Non-neococcal urethritis (NSU) is called urethritis, not associated with Neisseria gonorrhoeae. This is the most common syndrome detected in STD clinics in men. The term “non-specific urethritis” is not very successful. It gives the false impression that NSU has no reason or its reason is unknown. In early studies, 30–50% of NSU cases were associated with Chlamydia trachomatis. Currently, Chlamydia trachomatis accounts for 20-30 “cases of NSU. The cause of the remaining NSUs has not been fully elucidated. Ureaplasma urealyticum is detected in 20-40% of NSU patients. However, data on the etiological role of Ureaplasma urealyticum are contradictory. About a third of NSU patients do not detect neither Chlamydia trachomatis nor Ureaplasma urealyticum.
Recent studies indicate the possible role of Mycoplasma genitalium in the etiology of NSU. The association of NSU with oral sex in homosexuals and bisexual men suggests that part of the NSU is due to normal oropharyngeal microflora. Less than 5% of NSU cases occur in Trichomonas vaginalis and HSV. Urethritis caused by HSV is often combined with rashes on the genitals and severe pain during urination. Enterobacteria sometimes cause urethritis in homosexuals and bisexual men who practice active anal intercourse. The differential diagnosis of NSU should include foreign bodies of the urethra and periuretic fistula, which are rare.
Persistent and recurrent NSUs are difficult to treat. The effectiveness of their treatment often does not satisfy either the patient or the doctor. Persistent and recurrent NSU should be distinguished from acute NSU. Persistent and relapsing NSU are characterized by frequent exacerbations, sometimes not associated with sexual contacts. In this case, Chlamydia trachomatis and other known pathogens in most cases are not found.

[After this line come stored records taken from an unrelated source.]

theorem witness_faultsAndCompletion :
    (∃ (s : State) (b : Block), s.block? s.cue.node = some b ∧ b.open_ = true ∧ s.cue.tag = 0) ∧
    (∃ (s : State) (k : Nat) (m : Lanes) (w : Warp) (g : Gang) (b : Block) (gd : BitVec 4) (d a : Code) (j key : Nat) (leaf : DWord),
      Issuing s k m w g b ∧ lowestLane m = some j ∧ inSet (guarded w m gd) j = true ∧ a.toNat < 120 ∧ Unlogged s b [a] ∧
      w.readable (laneBit j) (a, 2) ∧ let q := guarded w m gd; w.writable q (d, 1) ∧
      Reaches s b .store 64 ((seenBy false s k m w g b).pair a j).toNat key leaf ∧ b.faults = []) ∧
    (∃ (s : State) (k : Nat) (m : Lanes) (w : Warp) (g : Gang) (b : Block) (gd : BitVec 4) (d a : Code) (j key : Nat) (leaf : DWord),
      Issuing s k m w g b ∧ lowestLane m = some j ∧ inSet (guarded w m gd) j = true ∧ a.toNat < 120 ∧ Unlogged s b [a] ∧
      w.readable (laneBit j) (a, 2) ∧ let q := guarded w m gd; w.writable q (d, 1) ∧
      Reaches s b .store 64 ((seenBy false s k m w g b).pair a j).toNat key leaf ∧ ∃ r rest, b.faults = r :: rest ∧ b.node = w.node ∧
      w.flights = [] ∧ w.fenced = false ∧ (s.chip (chipOfCore w.core)).fenced = false ∧ (b.norev = true ∨ b.staged.length + 1 ≤ b.budget)) ∧
    (∃ (s : State) (pg : PGrid), tabLook (s.chip s.cue.chip).plate.grids s.cue.gid = some pg ∧ let crec := fieldAt pg.image 56 8; pg.st = .refused ∧
      ∃ key leaf, s.resolve s.cue.chip pg.ctx crec = some (key, leaf) ∧ leafW leaf = true ∧ Memory.wf s.mem ∧ key % 128 + 32 ≤ 128 ∧
      (s.line (key / 128)).calm) ∧
    (∃ (s : State) (pg : PGrid), tabLook (s.chip s.cue.chip).plate.grids s.cue.gid = some pg ∧
      (pg.st = .waiting ∨ pg.st = .eligible ∨ pg.st = .running)) ∧
    (∃ (s : State) (pg : PGrid), tabLook (s.chip s.cue.chip).plate.grids s.cue.gid = some pg ∧ pg.st = .complete ∧ ∃ b, b ∈ tabVals s.blocks ∧
      b.gid = s.cue.gid ∧ b.st ≠ .dead ∧ b.st ≠ .committed) ∧
    (∃ (s : State) (pg : PGrid), tabLook (s.chip s.cue.chip).plate.grids s.cue.gid = some pg ∧ let crec := fieldAt pg.image 56 8;
      pg.st = .complete ∧ (∀ b, b ∈ tabVals s.blocks → b.gid = s.cue.gid → b.st ≠ .dead → b.st = .committed ∧
      b.lastCt + 25 < s.podTime s.cue.chip) ∧ 25 < s.podTime s.cue.chip ∧ s.partials = [] ∧ ∃ key leaf,
      s.resolve s.cue.chip pg.ctx crec = some (key, leaf) ∧ leafW leaf = true ∧ Memory.wf s.mem ∧ key % 128 + 32 ≤ 128 ∧
      (s.line (key / 128)).calm) ∧
    (∃ (s : State) (pg : PGrid), tabLook (s.chip s.cue.chip).plate.grids s.cue.gid = some pg ∧ let crec := fieldAt pg.image 56 8; pg.st = .faulted ∧
      s.partials = [] ∧ ∃ key leaf, s.resolve s.cue.chip pg.ctx crec = some (key, leaf) ∧ leafW leaf = true ∧ Memory.wf s.mem ∧
      key % 128 + 32 ≤ 128 ∧ (s.line (key / 128)).calm) :=
  ⟨⟨{ S with cue := { node := 1 } }, B, rfl, by decide +kernel⟩,
  ⟨S, 32, M, W, G, B, 0, 9, 96, 0, _, _, ⟨rfl, rfl, rfl, rfl, rfl⟩, rfl, by decide +kernel, by decide +kernel, .inl rfl,
    readable_of (by decide +kernel), writable_of (by decide +kernel), reaches_of (by decide +kernel), by decide +kernel⟩,
  ⟨atPort W ({ B with faults := [{}] }), 32, M, W, G, { B with faults := [{}] }, 0, 9, 96, 0, _, _, ⟨rfl, rfl, rfl, rfl, rfl⟩, rfl,
    by decide +kernel, by decide +kernel, .inl rfl, readable_of (by decide +kernel), writable_of (by decide +kernel),
    reaches_of (by decide +kernel), {}, [], rfl, by decide +kernel⟩,
  ⟨graded .refused .running, _, rfl, by decide +kernel, 0x20100, 0x20783, by decide +kernel, by decide +kernel, by decide +kernel,
    by decide +kernel, calm_of (by decide +kernel)⟩,
  ⟨graded .running .running, _, rfl, by decide +kernel⟩,
  ⟨graded .complete .running, _, rfl, by decide +kernel⟩,
  ⟨graded .complete .committed, _, rfl, by decide +kernel, by decide +kernel, by decide +kernel, by decide +kernel, 0x20100, 0x20783,
    by decide +kernel, by decide +kernel, by decide +kernel, by decide +kernel, calm_of (by decide +kernel)⟩,
  ⟨graded .faulted .committed, _, rfl, by decide +kernel, by decide +kernel, 0x20100, 0x20783, by decide +kernel, by decide +kernel,
    by decide +kernel, by decide +kernel, calm_of (by decide +kernel)⟩⟩

/-- A pod of three chips, and the three as chip 0 hears them. -/
def ev (src seq stamp : Nat) (type : Nat := 10) (l : List (Nat × Nat × Nat) := []) : Event :=
  { src := src, sinc := 1, seq := seq, stamp := stamp, type := type, ctx := 1, payload := rec 44 l }
def heardOf : SrcInfo := { inc := 1, upto := 3, beatStamp := 800, beatSeq := 3, heard := 900, horizon := 600 }
def CP : Chip := { C with plate := { chips := [(0, {}), (1, {}), (2, {})] }, src := [(0, heardOf), (1, heardOf), (2, heardOf)], events := [ev 1 3 700], permits := 60, refill := 500, lastStamp := 900, seq := 7 }
def pod (c : Chip) (q : Cue) : State := { S with chips := [(0, c), (1, { CP with num := 1 }), (2, { CP with num := 2 })], cfg := { chips := [0, 1, 2] }, cue := q }

theorem witness_eventsTravel :
    (∃ (s : State), let x := s.cue.chip; let admitted := s.cue.peer = x ∨ s.cue.tag = 0 ∨ s.dropsEvent s.cue.peer x s.cue.acc = false; ¬ admitted) ∧
    (∃ (s : State), let x := s.cue.chip; let e := s.cue.event;
      let admitted := s.cue.peer = x ∨ s.cue.tag = 0 ∨ s.dropsEvent s.cue.peer x s.cue.acc = false; admitted ∧ s.listens x e.src e.sinc = false) ∧
    (∃ (s : State), let x := s.cue.chip; let e := s.cue.event; let h := (s.hear x e.src e.sinc e.stamp).chip x;
      let admitted := s.cue.peer = x ∨ s.cue.tag = 0 ∨ s.dropsEvent s.cue.peer x s.cue.acc = false; admitted ∧ s.listens x e.src e.sinc = true ∧
      ((s.chip x).info e.src).suspect = none ∧ (h.info e.src).upto < e.seq ∧ (∀ y, y ∈ h.events → ¬ (y.src = e.src ∧ y.sinc = e.sinc ∧
      y.seq = e.seq)) ∧ (h.inPod = false ∨ h.horizon x < e.stamp)) ∧
    (∃ (s : State), let x := s.cue.chip; let e := s.cue.event; let h := (s.hear x e.src e.sinc e.stamp).chip x;
      let admitted := s.cue.peer = x ∨ s.cue.tag = 0 ∨ s.dropsEvent s.cue.peer x s.cue.acc = false; admitted ∧ s.listens x e.src e.sinc = true ∧
      e.seq ≤ (h.info e.src).upto) ∧
    (∃ (s : State), let x := s.cue.chip; let c := s.chip x; (c.fenced = true ∨ c.inPod = false)) ∧
    (∃ (s : State), let x := s.cue.chip; let c := s.chip x; let now := s.podTime x; c.fenced = false ∧ (c.power = .full ∨ c.power = .joining) ∧
      c.inPod = true ∧ now < (c.info x).beatStamp + 2000) ∧
    (∃ (s : State), let x := s.cue.chip; let c := s.chip x; let now := s.podTime x; c.fenced = false ∧ (c.power = .full ∨ c.power = .joining) ∧
      c.inPod = true ∧ (c.info x).beatStamp + 2000 ≤ now) ∧
    (∃ (s : State), let x := s.cue.chip; let b := s.cue.beat; let taken := b.src = x ∨ s.cue.tag = 0 ∨ s.dropsEvent b.src x s.cue.acc = false;
      ¬ taken) ∧
    (∃ (s : State), let x := s.cue.chip; let b := s.cue.beat; let taken := b.src = x ∨ s.cue.tag = 0 ∨ s.dropsEvent b.src x s.cue.acc = false;
      taken ∧ s.listens x b.src b.sinc = false) ∧
    (∃ (s : State), let x := s.cue.chip; let b := s.cue.beat; let i := (s.chip x).info b.src;
      let taken := b.src = x ∨ s.cue.tag = 0 ∨ s.dropsEvent b.src x s.cue.acc = false; taken ∧ s.listens x b.src b.sinc = true ∧ i.inc = b.sinc ∧
      i.beatStamp < b.stamp) ∧
    (∃ (s : State), let x := s.cue.chip; let c := s.chip x; c.evq = []) ∧
    (∃ (s : State), let x := s.cue.chip; let c := s.chip x; let now := s.podTime x; ∃ e r, c.evq = e :: r ∧ c.fenced = false ∧ c.power ≠ .off ∧
      c.permits ≠ 0 ∧ now ≤ c.lastStamp) ∧
    (∃ (s : State), let x := s.cue.chip; let c := s.chip x; let now := s.podTime x; ∃ e r, c.evq = e :: r ∧ c.fenced = false ∧ c.power ≠ .off ∧
      c.permits ≠ 0 ∧ c.lastStamp < now) ∧
    (∃ (s : State), let x := s.cue.chip; let c := s.chip x; 64 ≤ c.permits) ∧
    (∃ (s : State), let x := s.cue.chip; let c := s.chip x; let now := s.podTime x; c.permits < 64 ∧ c.refill ≤ now) ∧
    (∃ (s : State), let x := s.cue.chip; let c := s.chip x; let now := s.podTime x; c.permits < 64 ∧ now < c.refill) :=
  ⟨⟨pod CP { peer := 1, tag := 7, event := ev 1 4 950 }, by decide +kernel⟩,
  ⟨pod CP { event := { ev 1 4 950 with sinc := 9 } }, .inr (.inl rfl), by decide +kernel⟩,
  ⟨pod CP { event := ev 1 4 950 }, .inr (.inl rfl), by decide +kernel, by decide +kernel, by decide +kernel, by decide +kernel,
    .inr (by decide +kernel)⟩,
  ⟨pod CP { event := ev 1 3 700 }, .inr (.inl rfl), by decide +kernel⟩,
  ⟨pod { CP with fenced := true, power := .fenced } {}, by decide +kernel⟩,
  ⟨pod CP {}, by decide +kernel, .inl rfl, by decide +kernel⟩,
  ⟨{ pod CP {} with now := 2800 }, by decide +kernel, .inl rfl, by decide +kernel⟩,
  ⟨pod CP { tag := 7, beat := { src := 1, sinc := 1, stamp := 950 } }, by decide +kernel⟩,
  ⟨pod CP { beat := { src := 1, sinc := 2, stamp := 950 } }, .inr (.inl rfl), by decide +kernel⟩,
  ⟨pod CP { beat := { src := 1, sinc := 1, stamp := 950 } }, .inr (.inl rfl), by decide +kernel⟩,
  ⟨pod CP {}, by decide +kernel⟩,
  ⟨pod { CP with evq := [ev 0 0 0], lastStamp := 1000 } {}, ev 0 0 0, [], rfl, by decide +kernel⟩,
  ⟨pod { CP with evq := [ev 0 0 0], lastStamp := 999 } {}, ev 0 0 0, [], rfl, by decide +kernel⟩,
  ⟨pod { CP with permits := 64 } {}, by decide +kernel⟩,
  ⟨pod { CP with refill := 1000 } {}, by decide +kernel⟩,
  ⟨pod { CP with refill := 1001 } {}, by decide +kernel⟩⟩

Although sometimes relapsing NSU is combined with abacterial prostatitis, most often the prostate gland is not changed. The role of alcohol, spicy foods and changes in the frequency of sexual intercourse in the development of recurrent NSU and abacterial prostatitis has not been proven. It is possible that immune responses play a role in the pathogenesis of recurrent NSU. For example, urethritis is sometimes detected in patients with Reiter’s syndrome after intestinal infections. The main complications of NSU are complications of chlamydial infection, such as acute epididymitis and Reiter’s syndrome. None of these complications occurs with nonchlamydia NSU. There is no evidence that NSU leads to urethral strictures. Most cases of urethral strictures before the discovery of antibiotics were caused by gonorrhea and complications of local treatment methods, li the absence of Chlamydia trachomatis neither acute nor recurrent HIU are associated with severe complications in either men or women – their sexual partners. Although NSU is traditionally treated with antibiotics, the question of the appropriateness of antibiotic therapy in the absence of Chlamydia trachomatis remains open.